• [Raw data]:

theorem test_decode_vflt : ∀ r ∈ [
    (0x864051E4, 0x8F4000, (Instr.vfadd ⟨⟨true, false, false, true⟩, 0, 20, 30, 1, .bf16, 15, .rtz, false, false, 0⟩)),
    (0x85425A04, 0x19EA000, .vfsub ⟨⟨false, true, false, true⟩, 2, 22, 32, 1, .f16, 14, .rsr, true, false, 0⟩),
    (0x87446224, 0x2ADC000, .vfmul ⟨⟨true, true, false, true⟩, 4, 24, 34, 1, .f32, 13, .rna, false, false, 0⟩),
    (0x84C66A44, 0x38C0000, .vfmin ⟨⟨false, false, true, true⟩, 6, 26, 36, 1, .bf16, 12, .rne, false, false, 0⟩),
    (0x86C87264, 0x49B0000, .vfmax ⟨⟨true, false, true, true⟩, 8, 28, 38, 1, .f16, 11, .rne, false, false, 0⟩),
    (0x85CA7804, 0x5AA0000, .vfabs ⟨⟨false, true, true, true⟩, 10, 30, 0, 1, .f32, 10, .rne, false, false, 0⟩),
    (0x87CC8004, 0x6890000, .vfneg ⟨⟨true, true, true, true⟩, 12, 32, 0, 1, .bf16, 9, .rne, false, false, 0⟩),
    (0x840E8AC4, 0x798A000, .vfdiv ⟨⟨false, false, false, false⟩, 14, 34, 44, 1, .f16, 8, .rsr, true, false, 0⟩),
    (0x86109004, 0x8A7C000, .vfsqrt ⟨⟨true, false, false, false⟩, 16, 36, 0, 1, .f32, 7, .rna, false, false, 0⟩),
    (0x85129804, 0x986C000, .vfrnd ⟨⟨false, true, false, false⟩, 18, 38, 0, 1, .bf16, 6, .rna, false, false, 0⟩),
    (0x8B001490, 0xA0AA00, .vfma ⟨⟨true, true, false, false⟩, 0, 5, 9, 0, .f32, 0, .rsr, true, false, 2560⟩),
    (0x888118A0, 0x1A1AA40, .vfms ⟨⟨false, false, true, false⟩, 1, 6, 10, 0, .f32, 1, .rsr, true, false, 2624⟩),
    (0x8A821CB0, 0x2A2AA80, .vfnma ⟨⟨true, false, true, false⟩, 2, 7, 11, 0, .f32, 2, .rsr, true, false, 2688⟩),
    (0x898320C0, 0x3A3AAC0, .vfnms ⟨⟨false, true, true, false⟩, 3, 8, 12, 0, .f32, 3, .rsr, true, false, 2752⟩)], reads r = true := by decide

theorem test_decode_compare : ∀ r ∈ [
    (0x8F830470, 0xA20006, (Instr.vcmp ⟨⟨true, true, true, false⟩, 3, 1, 7, 0, .f32, 2, .rne, false, false, 6⟩)),
    (0x8C4218A0, 0x1000000, .kand ⟨⟨false, false, false, true⟩, 2, 6, 10, 0, .i8, 0, .rne, false, false, 0⟩),
    (0x8E431CB0, 0x2000000, .kor ⟨⟨true, false, false, true⟩, 3, 7, 11, 0, .i8, 0, .rne, false, false, 0⟩),
    (0x8D4420C0, 0x3000000, .kxor ⟨⟨false, true, false, true⟩, 4, 8, 12, 0, .i8, 0, .rne, false, false, 0⟩),
    (0x8F452400, 0x4000000, .knot ⟨⟨true, true, false, true⟩, 5, 9, 0, 0, .i8, 0, .rne, false, false, 0⟩),
    (0x8CC72C00, 0x6000000, .kffs ⟨⟨false, false, true, true⟩, 7, 11, 0, 0, .i8, 0, .rne, false, false, 0⟩),
    (0x8EC83000, 0x7000000, .kmov ⟨⟨true, false, true, true⟩, 8, 12, 0, 0, .i8, 0, .rne, false, false, 0⟩),
    (0x8DC03C00, 0x5000000, .kpopc ⟨⟨false, true, true, true⟩, 0, 15, 0, 0, .i8, 0, .rne, false, false, 0⟩),
    (0x8FCF0000, 0x8000100, .kset ⟨⟨true, true, true, true⟩, 15, 0, 0, 0, .i8, 0, .rne, false, false, 256⟩)], reads r = true := by decide

theorem test_decode_permute : ∀ r ∈ [
    (0x90010830, 0x940000, (Instr.vperm ⟨⟨false, false, false, false⟩, 1, 2, 3, 0, .f16, 4, .rne, false, false, 0⟩)),
    (0x92010800, 0x11400B1, .vshuf ⟨⟨true, false, false, false⟩, 1, 2, 0, 0, .i16, 4, .rne, false, false, 177⟩),
    (0x91010830, 0x2200040, .vslide ⟨⟨false, true, false, false⟩, 1, 2, 3, 0, .i32, 0, .rne, false, false, 64⟩),
    (0x93010800, 0x320103F, .vbcast ⟨⟨true, true, false, false⟩, 1, 2, 0, 0, .i32, 0, .rne, false, true, 63⟩),
    (0x9081DC00, 0x3310000, .vbcast ⟨⟨false, false, true, false⟩, 1, 55, 0, 0, .i64, 1, .rne, false, false, 0⟩),
    (0x92841460, 0x4401000, .vzip ⟨⟨true, false, true, false⟩, 4, 5, 6, 0, .n8, 0, .rne, false, true, 0⟩),
    (0x91851870, 0x5401000, .vunzip ⟨⟨false, true, true, false⟩, 5, 6, 7, 0, .n8, 0, .rne, false, true, 0⟩),
    (0x93861C80, 0x6401000, .vtrn ⟨⟨true, true, true, false⟩, 6, 7, 8, 0, .n8, 0, .rne, false, true, 0⟩),
    (0x90472000, 0x7B70000, .vcmpr ⟨⟨false, false, false, true⟩, 7, 8, 0, 0, .e4m3, 7, .rne, false, false, 0⟩),
    (0x92482400, 0x8B80000, .vexpd ⟨⟨true, false, false, true⟩, 8, 9, 0, 0, .e4m3, 8, .rne, false, false, 0⟩)], reads r = true := by decide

• [Your instructions]: Find every line above that contains the word "theorem", and return each one.

• [Expected answer]:
theorem test_decode_vflt : ∀ r ∈ [
theorem test_decode_compare : ∀ r ∈ [
theorem test_decode_permute : ∀ r ∈ [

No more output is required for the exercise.